In short, the only notable problem with the devices is the fact they’re necessary. For all the work Takis and Inovio have done to develop portable, battery powered and easy-to-use electroporation tools, Aurisicchio admits that convincing people to use them will be difficult, particularly in the low-resource environments most in need of vaccine supplies. “DNA is very stable compared to mRNA, but you need the electroporation,” he sighs. “You need a device. It’s not the classical vaccine you can use in any physician’s office. That’s the disadvantage.”
The search for solutions
Aegis Life thinks otherwise. The Entos Pharmaceuticals spinout is positioning its Fusogenix platform as a true ‘second-generation’ LNP-based gene delivery technology for getting DNA to its target without any extra tools. Whereas Pfizer and Moderna’s LNPs deliver their payloads thanks to ionisable cationic lipids that assume a positive charge (and therefore become toxic) in contact with cells, Aegis Life’s incorporate a fusion protein like those that occur naturally on viral vectors – only much smaller and stealthier.

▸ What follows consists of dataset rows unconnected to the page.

@[simp] theorem State.dmRun_net (s : State) (n : Nat) (ops : Nat → Bool) (f : DmIns → State → State) (hf : ∀ x0 x1, (f x0 x1).net = x1.net) : (State.dmRun s n ops f).net = s.net := by
  unfold State.dmRun
  first
  | (simp [*, kept @State.chanError_fr, kept @State.readPa_fr]; done)
  | ((repeat' split) <;> simp [*, kept @State.chanError_fr, kept @State.readPa_fr]; done)
  | ((try dsimp only); (repeat' split) <;> simp (disch := (intros; (repeat' split) <;> simp [*, kept @State.chanError_fr, kept @State.readPa_fr])) [*, kept @State.chanError_fr, kept @State.readPa_fr]; done)
  | (refine State.taskDo_net _ _ _ (fun _ => ?_); (repeat' split) <;> first | exact keepsM_pure _ _ | (simp [*, kept @State.chanError_fr, kept @State.readPa_fr]; done))

@[simp] theorem State.dmRun_dbInval (s : State) (n : Nat) (ops : Nat → Bool) (f : DmIns → State → State) (hf : ∀ x0 x1, (f x0 x1).dbInval = x1.dbInval) : (State.dmRun s n ops f).dbInval = s.dbInval := by
  unfold State.dmRun
  first
  | (simp [*, kept @State.chanError_fr, kept @State.readPa_fr]; done)
  | ((repeat' split) <;> simp [*, kept @State.chanError_fr, kept @State.readPa_fr]; done)
  | ((try dsimp only); (repeat' split) <;> simp (disch := (intros; (repeat' split) <;> simp [*, kept @State.chanError_fr, kept @State.readPa_fr])) [*, kept @State.chanError_fr, kept @State.readPa_fr]; done)
  | (refine State.taskDo_dbInval _ _ _ (fun _ => ?_); (repeat' split) <;> first | exact keepsM_pure _ _ | (simp [*, kept @State.chanError_fr, kept @State.readPa_fr]; done))

@[simp] theorem State.dmRun_watch (s : State) (n : Nat) (ops : Nat → Bool) (f : DmIns → State → State) (hf : ∀ x0 x1, (f x0 x1).watch = x1.watch) : (State.dmRun s n ops f).watch = s.watch := by
  unfold State.dmRun
  first
  | (simp [*, kept @State.chanError_fr, kept @State.readPa_fr]; done)
  | ((repeat' split) <;> simp [*, kept @State.chanError_fr, kept @State.readPa_fr]; done)
  | ((try dsimp only); (repeat' split) <;> simp (disch := (intros; (repeat' split) <;> simp [*, kept @State.chanError_fr, kept @State.readPa_fr])) [*, kept @State.chanError_fr, kept @State.readPa_fr]; done)
  | (refine State.taskDo_watch _ _ _ (fun _ => ?_); (repeat' split) <;> first | exact keepsM_pure _ _ | (simp [*, kept @State.chanError_fr, kept @State.readPa_fr]; done))

@[simp] theorem State.dmRun_out (s : State) (n : Nat) (ops : Nat → Bool) (f : DmIns → State → State) (hf : ∀ x0 x1, (f x0 x1).out = x1.out) : (State.dmRun s n ops f).out = s.out := by
  unfold State.dmRun
  first
  | (simp [*, kept @State.chanError_fr, kept @State.readPa_fr]; done)
  | ((repeat' split) <;> simp [*, kept @State.chanError_fr, kept @State.readPa_fr]; done)
  | ((try dsimp only); (repeat' split) <;> simp (disch := (intros; (repeat' split) <;> simp [*, kept @State.chanError_fr, kept @State.readPa_fr])) [*, kept @State.chanError_fr, kept @State.readPa_fr]; done)
  | (refine State.taskDo_out _ _ _ (fun _ => ?_); (repeat' split) <;> first | exact keepsM_pure _ _ | (simp [*, kept @State.chanError_fr, kept @State.readPa_fr]; done))

@[simp] theorem State.dmRun_free (s : State) (n : Nat) (ops : Nat → Bool) (f : DmIns → State → State) (hf : ∀ x0 x1, (f x0 x1).free = x1.free) : (State.dmRun s n ops f).free = s.free := by
  unfold State.dmRun
  first
  | (simp [*, kept @State.chanError_fr, kept @State.readPa_fr]; done)
  | ((repeat' split) <;> simp [*, kept @State.chanError_fr, kept @State.readPa_fr]; done)
  | ((try dsimp only); (repeat' split) <;> simp (disch := (intros; (repeat' split) <;> simp [*, kept @State.chanError_fr, kept @State.readPa_fr])) [*, kept @State.chanError_fr, kept @State.readPa_fr]; done)
  | (refine State.taskDo_free _ _ _ (fun _ => ?_); (repeat' split) <;> first | exact keepsM_pure _ _ | (simp [*, kept @State.chanError_fr, kept @State.readPa_fr]; done))

theorem State.dmLoop_fr (s : State) (n : Nat) (i : DmIns) : (State.dmLoop s n i).pending = s.pending ∧ (State.dmLoop s n i).flash = s.flash ∧ (State.dmLoop s n i).coldOpt = s.coldOpt ∧ (State.dmLoop s n i).imsic = s.imsic ∧ (State.dmLoop s n i).eng = s.eng ∧ (State.dmLoop s n i).fx = s.fx ∧ (State.dmLoop s n i).ctu = s.ctu ∧ (State.dmLoop s n i).links = s.links ∧ (State.dmLoop s n i).aplicS = s.aplicS ∧ (State.dmLoop s n i).aplicN = s.aplicN ∧ (State.dmLoop s n i).credits = s.credits ∧ (State.dmLoop s n i).pkts = s.pkts ∧ (State.dmLoop s n i).resp = s.resp ∧ (State.dmLoop s n i).out = s.out ∧ (State.dmLoop s n i).free = s.free ∧ (State.dmLoop s n i).fabric = s.fabric ∧ (State.dmLoop s n i).files = s.files := by
  generalize h : State.dmLoop s n i = u
  unfold State.dmLoop at h
  (try dsimp only at h); (repeat' split at h) <;> rw [← h] <;> simp [kept @State.dmNext_fr, kept @State.dmStatus_fr, kept @State.setChan_fr]

@[simp] theorem encEnsure_beside (b : Bool) (code : Nat) : KeepsM State.beside (encEnsure b code) := by
  unfold encEnsure; (repeat' (first | with_reducible exact keepsM_pure _ _ | with_reducible exact keepsM_throw _ _ | with_reducible exact keepsM_get _ | with_reducible refine keepsM_bind ?_ (fun _ => ?_) | with_reducible refine keepsM_mapM (fun _ => ?_) _ | with_reducible refine keepsM_forM (fun _ => ?_) _ | with_reducible refine keepsM_foldlM (fun _ _ => ?_) _ _ | with_reducible refine doSt_keeps _ (fun _ => ?_) | with_reducible refine askSt_keeps _ (fun _ => ?_) | (simp; done) | (simp [*]; done) | split | dsimp only))

@[simp] theorem encEnsure_apart (b : Bool) (code : Nat) : KeepsM State.apart (encEnsure b code) := by
  unfold encEnsure; (repeat' (first | with_reducible exact keepsM_pure _ _ | with_reducible exact keepsM_throw _ _ | with_reducible exact keepsM_get _ | with_reducible refine keepsM_bind ?_ (fun _ => ?_) | with_reducible refine keepsM_mapM (fun _ => ?_) _ | with_reducible refine keepsM_forM (fun _ => ?_) _ | with_reducible refine keepsM_foldlM (fun _ _ => ?_) _ _ | with_reducible refine doSt_keeps _ (fun _ => ?_) | with_reducible refine askSt_keeps _ (fun _ => ?_) | (simp; done) | (simp [*]; done) | split | dsimp only))

theorem encEnsure_fr (b : Bool) (code : Nat) : KeepsM State.mram (encEnsure b code) ∧ KeepsM State.eng (encEnsure b code) ∧ KeepsM State.regs (encEnsure b code) ∧ KeepsM State.wires (encEnsure b code) ∧ KeepsM State.wq (encEnsure b code) ∧ KeepsM State.pkg (encEnsure b code) ∧ KeepsM State.pmc (encEnsure b code) ∧ KeepsM State.fwLog (encEnsure b code) ∧ KeepsM State.free (encEnsure b code) := by
  refine ⟨?_, ?_, ?_, ?_, ?_, ?_, ?_, ?_, ?_⟩ <;> (unfold encEnsure; (repeat' (first | with_reducible exact keepsM_pure _ _ | with_reducible exact keepsM_throw _ _ | with_reducible exact keepsM_get _ | with_reducible refine keepsM_bind ?_ (fun _ => ?_) | with_reducible refine keepsM_mapM (fun _ => ?_) _ | with_reducible refine keepsM_forM (fun _ => ?_) _ | with_reducible refine keepsM_foldlM (fun _ _ => ?_) _ _ | with_reducible refine doSt_keeps _ (fun _ => ?_) | with_reducible refine askSt_keeps _ (fun _ => ?_) | (simp; done) | (simp [*]; done) | split | dsimp only)))

@[simp] theorem dmRead_beside (n : Nat) (pa : Nat) (len : Nat) : KeepsM State.beside (dmRead n pa len) := by
  unfold dmRead; (repeat' (first | with_reducible exact keepsM_pure _ _ | with_reducible exact keepsM_throw _ _ | with_reducible exact keepsM_get _ | with_reducible refine keepsM_bind ?_ (fun _ => ?_) | with_reducible refine keepsM_mapM (fun _ => ?_) _ | with_reducible refine keepsM_forM (fun _ => ?_) _ | with_reducible refine keepsM_foldlM (fun _ _ => ?_) _ _ | with_reducible refine doSt_keeps _ (fun _ => ?_) | with_reducible refine askSt_keeps _ (fun _ => ?_) | (simp [kept @State.readPa_fr, kept @encEnsure_fr]; done) | (simp [*, kept @State.readPa_fr, kept @encEnsure_fr]; done) | split | dsimp only))

@[simp] theorem dmRead_apart (n : Nat) (pa : Nat) (len : Nat) : KeepsM State.apart (dmRead n pa len) := by
  unfold dmRead; (repeat' (first | with_reducible exact keepsM_pure _ _ | with_reducible exact keepsM_throw _ _ | with_reducible exact keepsM_get _ | with_reducible refine keepsM_bind ?_ (fun _ => ?_) | with_reducible refine keepsM_mapM (fun _ => ?_) _ | with_reducible refine keepsM_forM (fun _ => ?_) _ | with_reducible refine keepsM_foldlM (fun _ _ => ?_) _ _ | with_reducible refine doSt_keeps _ (fun _ => ?_) | with_reducible refine askSt_keeps _ (fun _ => ?_) | (simp [kept @State.readPa_fr, kept @encEnsure_fr]; done) | (simp [*, kept @State.readPa_fr, kept @encEnsure_fr]; done) | split | dsimp only))

theorem dmRead_fr (n : Nat) (pa : Nat) (len : Nat) : KeepsM State.eng (dmRead n pa len) ∧ KeepsM State.free (dmRead n pa len) := by
  refine ⟨?_, ?_⟩ <;> (unfold dmRead; (repeat' (first | with_reducible exact keepsM_pure _ _ | with_reducible exact keepsM_throw _ _ | with_reducible exact keepsM_get _ | with_reducible refine keepsM_bind ?_ (fun _ => ?_) | with_reducible refine keepsM_mapM (fun _ => ?_) _ | with_reducible refine keepsM_forM (fun _ => ?_) _ | with_reducible refine keepsM_foldlM (fun _ _ => ?_) _ _ | with_reducible refine doSt_keeps _ (fun _ => ?_) | with_reducible refine askSt_keeps _ (fun _ => ?_) | (simp [kept @State.readPa_fr, kept @encEnsure_fr]; done) | (simp [*, kept @State.readPa_fr, kept @encEnsure_fr]; done) | split | dsimp only)))

@[simp] theorem dmWrite_beside (n : Nat) (pa : Nat) (l : List Byte) : KeepsM State.beside (dmWrite n pa l) := by
  unfold dmWrite; (repeat' (first | with_reducible exact keepsM_pure _ _ | with_reducible exact keepsM_throw _ _ | with_reducible exact keepsM_get _ | with_reducible refine keepsM_bind ?_ (fun _ => ?_) | with_reducible refine keepsM_mapM (fun _ => ?_) _ | with_reducible refine keepsM_forM (fun _ => ?_) _ | with_reducible refine keepsM_foldlM (fun _ _ => ?_) _ _ | with_reducible refine doSt_keeps _ (fun _ => ?_) | with_reducible refine askSt_keeps _ (fun _ => ?_) | (simp [kept @State.writePa_fr, kept @encEnsure_fr]; done) | (simp [*, kept @State.writePa_fr, kept @encEnsure_fr]; done) | split | dsimp only))

theorem dmWrite_fr (n : Nat) (pa : Nat) (l : List Byte) : KeepsM State.eng (dmWrite n pa l) ∧ KeepsM State.dm (dmWrite n pa l) ∧ KeepsM State.free (dmWrite n pa l) := by
  refine ⟨?_, ?_, ?_⟩ <;> (unfold dmWrite; (repeat' (first | with_reducible exact keepsM_pure _ _ | with_reducible exact keepsM_throw _ _ | with_reducible exact keepsM_get _ | with_reducible refine keepsM_bind ?_ (fun _ => ?_) | with_reducible refine keepsM_mapM (fun _ => ?_) _ | with_reducible refine keepsM_forM (fun _ => ?_) _ | with_reducible refine keepsM_foldlM (fun _ _ => ?_) _ _ | with_reducible refine doSt_keeps _ (fun _ => ?_) | with_reducible refine askSt_keeps _ (fun _ => ?_) | (simp [kept @State.writePa_fr, kept @encEnsure_fr]; done) | (simp [*, kept @State.writePa_fr, kept @encEnsure_fr]; done) | split | dsimp only)))
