@[simp] theorem State.logBanks_aplicN (s : State) : s.logBanks.aplicN = s.aplicN := by
  simp only [State.logBanks]
  simp [kept @State.logBank_fr, kept @State.logChannel_fr]

@[simp] theorem State.logBanks_credits (s : State) : s.logBanks.credits = s.credits := by
  simp only [State.logBanks]
  simp [kept @State.logBank_fr, kept @State.logChannel_fr]

@[simp] theorem State.logBanks_clusters (s : State) : s.logBanks.clusters = s.clusters := by
  simp only [State.logBanks]
  simp [kept @State.logBank_fr, kept @State.logChannel_fr]

@[simp] theorem State.logBanks_homes (s : State) : s.logBanks.homes = s.homes := by
  simp only [State.logBanks]
  simp [kept @State.logBank_fr, kept @State.logChannel_fr]

@[simp] theorem State.logBanks_pkts (s : State) : s.logBanks.pkts = s.pkts := by
  simp only [State.logBanks]
  simp [kept @State.logBank_fr, kept @State.logChannel_fr]

@[simp] theorem State.logBanks_resp (s : State) : s.logBanks.resp = s.resp := by
  simp only [State.logBanks]
  simp [kept @State.logBank_fr, kept @State.logChannel_fr]

@[simp] theorem State.logBanks_regs (s : State) : s.logBanks.regs = s.regs := by
  simp only [State.logBanks]
  simp [kept @State.logBank_fr, kept @State.logChannel_fr]

@[simp] theorem State.logBanks_wires (s : State) : s.logBanks.wires = s.wires := by
  simp only [State.logBanks]
  simp [kept @State.logBank_fr, kept @State.logChannel_fr]

@[simp] theorem State.logBanks_dmg (s : State) : s.logBanks.dmg = s.dmg := by
  simp only [State.logBanks]
  simp [kept @State.logBank_fr, kept @State.logChannel_fr]

@[simp] theorem State.logBanks_wq (s : State) : s.logBanks.wq = s.wq := by
  simp only [State.logBanks]
  simp [kept @State.logBank_fr, kept @State.logChannel_fr]

@[simp] theorem State.logBanks_net (s : State) : s.logBanks.net = s.net := by
  simp only [State.logBanks]
  simp [kept @State.logBank_fr, kept @State.logChannel_fr]

@[simp] theorem State.logBanks_dbInval (s : State) : s.logBanks.dbInval = s.dbInval := by
  simp only [State.logBanks]
  simp [kept @State.logBank_fr, kept @State.logChannel_fr]

@[simp] theorem State.logBanks_watch (s : State) : s.logBanks.watch = s.watch := by
  simp only [State.logBanks]
  simp [kept @State.logBank_fr, kept @State.logChannel_fr]

@[simp] theorem State.logBanks_pkg (s : State) : s.logBanks.pkg = s.pkg := by
  simp only [State.logBanks]
  simp [kept @State.logBank_fr, kept @State.logChannel_fr]

@[simp] theorem State.logBanks_fwLog (s : State) : s.logBanks.fwLog = s.fwLog := by
  simp only [State.logBanks]
  simp [kept @State.logBank_fr, kept @State.logChannel_fr]

@[simp] theorem State.logBanks_out (s : State) : s.logBanks.out = s.out := by
  simp only [State.logBanks]
  simp [kept @State.logBank_fr, kept @State.logChannel_fr]

@[simp] theorem State.logBanks_free (s : State) : s.logBanks.free = s.free := by
  simp only [State.logBanks]
  simp [kept @State.logBank_fr, kept @State.logChannel_fr]

theorem State.enterBufferStop_fr (s : State) (intact : Bool) : (State.enterBufferStop s intact).pending = s.pending ∧ (State.enterBufferStop s intact).flash = s.flash ∧ (State.enterBufferStop s intact).coldOpt = s.coldOpt ∧ (State.enterBufferStop s intact).resp = s.resp ∧ (State.enterBufferStop s intact).free = s.free := by
  generalize h : State.enterBufferStop s intact = u
  unfold State.enterBufferStop at h
  rw [← h]; simp [kept @State.arriveMode_fr, kept @State.failMoves_fr, kept @State.pk_fr, kept @State.stopUnits_fr, kept @State.wrs_fr]

theorem State.fatalPkg_fr (s : State) : (State.fatalPkg s).pending = s.pending ∧ (State.fatalPkg s).flash = s.flash ∧ (State.fatalPkg s).coldOpt = s.coldOpt ∧ (State.fatalPkg s).resp = s.resp ∧ (State.fatalPkg s).free = s.free := by
  generalize h : State.fatalPkg s = u
  unfold State.fatalPkg at h
  rw [← h]; simp [kept @State.enterBufferStop_fr, kept @State.enterCaution_fr]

“We like LNPs,” says Jiang. “They have nice properties to encapsulate payloads and are much more flexible than viruses, but, with the positive charge on the surface, they basically barge into the cell by knocking down the door. That creates collateral damage and toxicity.” In the terms of that metaphor, viral vector vaccines use fusion proteins to carefully pick the locks on cells – not causing any harm, but leaving just enough evidence to convince the immune system to upgrade its security. Contrast Aegis Life’s fusion-associated transmembrane (FAST) protein – the only known fusion protein that doesn’t cause immunogenicity: it enters cells with a skeleton key.
As a result, the Fusogenix platform can be used to simultaneously deliver multiple genetic payloads (whether RNA or DNA) intramuscularly, systemically or orally – over and over again. Aegis Life has also found that, because its DNA survives and functions inside cells for two to three months – compared with the couple of days that injected mRNA takes to degrade – it can be used for single-shot vaccines without compromising the immune response.
Like all the approved vaccines, Aegis Life’s first formulation, which is moving into phase II trials, targets the spike protein. Following it up the pipeline, though, is a vaccine that delivers DNA encoding for the spike, envelope and membrane proteins. As almost all coronavirus mutations affect the spike protein, vaccine delivery systems that can multiplex in this way are likely to be variant proof.
“What we have, potentially, is a vaccine that only requires one dose, and that can be shipped at room temperature or in a refrigerator,” beams Jiang. “At room temperature, it will last for a month; and in a refrigerator, it will last for a year. It’s cheap, it's easy to distribute and it only requires one shot. That’s what we think the world needs right now.”
Developers of other DNA vaccine candidates would make the same claim. Aegis Life is working towards a vaccine that could be delivered via a single tablet within five years, but, in partnership with Merck, Canadian start-up Symvivo already has an oral DNA vaccine delivered by bacterial vectors in clinical trials. The next race, the one that might end the pandemic – and change what it means to be vaccinated – is just getting started.